Your point about chronic pain increase is totally implausible. Automation of manual labor should result in less chronic pain, not more. The problem here is overprescription, and it’s my fault that my comment didn’t make that clear.

As regards:

> It's far weirder to suggest that "more people want to party for no particular reason"

I never said that. The number of people who want to party and have no foresight has remained constant. But access to opiods (and their normalization) has skyrocketed, due to aforeforementioned over-prescription.



Sorry, I missed this reply when you made it 11 days ago. Happy to respond:

Automation of manual labor _should_ result in a _lot_ of benefits to workers. But here's the thing: Automation is, largely, capital. And under capitalism, ownership of capital is private. That means that the benefits from automation are largely under control over the owners of it. And that ownership is for the purpose of making a profit. It is more profitable to automate as much as possible while simultaneously working the workers who are left as hard as possible, while paying the minimum amount to successfully do so.

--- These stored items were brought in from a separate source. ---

-- ==== Sys2Proof/Laws/PerInstr.lean ====
section
/-! SUPPORT. A family of facts about the operations as syntax, one lemma per constructor of Instr: the canonical request
of an operation carries a strobe exactly when the operation is no idle cycle (R120, R121, R124). -/

namespace Sys2Proof

/-- The strobe of a request, `o_stb` or `c_stb`. -/
def Request.strobe {c : Config} : Request c → Bool
  | .smb r => r.stb
  | .ccr _ r => r.stb

/-- NOP and CNOP, the cycles without a request. -/
def Instr.isIdle : Instr → Bool
  | .nop | .cnop _ => true
  | .rdcl _ | .rdch _ | .rdst _ | .rdstatus _ | .wrcl _ _ | .wrch _ _ | .wrst _ _ | .wrcfg _ | .wrctrl _ _ _ _ => false

namespace Laws.EncodeStrobe

/-- The canonical request of `i` is strobed unless `i` is an idle cycle, in every configuration. -/
def Statement (i : Instr) : Prop := ∀ c : Config, (encode c i).strobe = !i.isIdle

theorem nop : Statement .nop := fun _ => rfl
theorem rdcl (a : Nat) : Statement (.rdcl a) := fun _ => rfl
theorem rdch (a : Nat) : Statement (.rdch a) := fun _ => rfl
theorem rdst (a : Nat) : Statement (.rdst a) := fun _ => rfl
theorem rdstatus (low : Nat) : Statement (.rdstatus low) := fun _ => rfl
theorem wrcl (a d : Nat) : Statement (.wrcl a d) := fun _ => rfl
theorem wrch (a d : Nat) : Statement (.wrch a d) := fun _ => rfl
theorem wrst (a d : Nat) : Statement (.wrst a d) := fun _ => rfl
theorem wrcfg (b : Bool) : Statement (.wrcfg b) := fun _ => rfl
theorem cnop (ch : Nat) : Statement (.cnop ch) := fun _ => rfl
theorem wrctrl (ch profile : Nat) (enIir enOut : Bool) : Statement (.wrctrl ch profile enIir enOut) := fun _ => rfl

end Laws.EncodeStrobe

end Sys2Proof
end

This leads to a situation like we have in the U.S., where productivity has massively skyrocketed while median real wage has actually _decreased_ since the 70s. That median real wage means workers who can pay for less for a given hour for work, which means workers who need to work more _somewhere_ in order to support their conditions of work (pay for a place to live, pay for food, etc). Working more hours means getting less rest, which means less recovery, which means ::drumroll:: more chronic pain. The stats bear this out, and it's trivial to corroborate: The lowest-wage earners work more hours for less pay than they did fifty years ago, while percentage of take-home that goes to mortgage/rent has increased. This is a recipe for misery, and the most unbelievable thing about it is that it's not patently obvious to everyone. "Over-prescription" exists in those conditions: Pharma both has the incentive to sell more than is necessary, and no incentive to cure the actual _cause_ that bring people to seek a remedy for pain in the first place. "Partying", in this analysis, is not just a thing people "like to do" that they are now suddenly doing with more-abundant pain meds--it is a thing people are doing _with pain meds_ because those meds are _the thing that makes the general pain of being alive easier to deal with_, a thing large-scale abuse of substances (notably, alcohol) has been doing for thousands of years, where increased consumption has correlated strongly with increased human misery.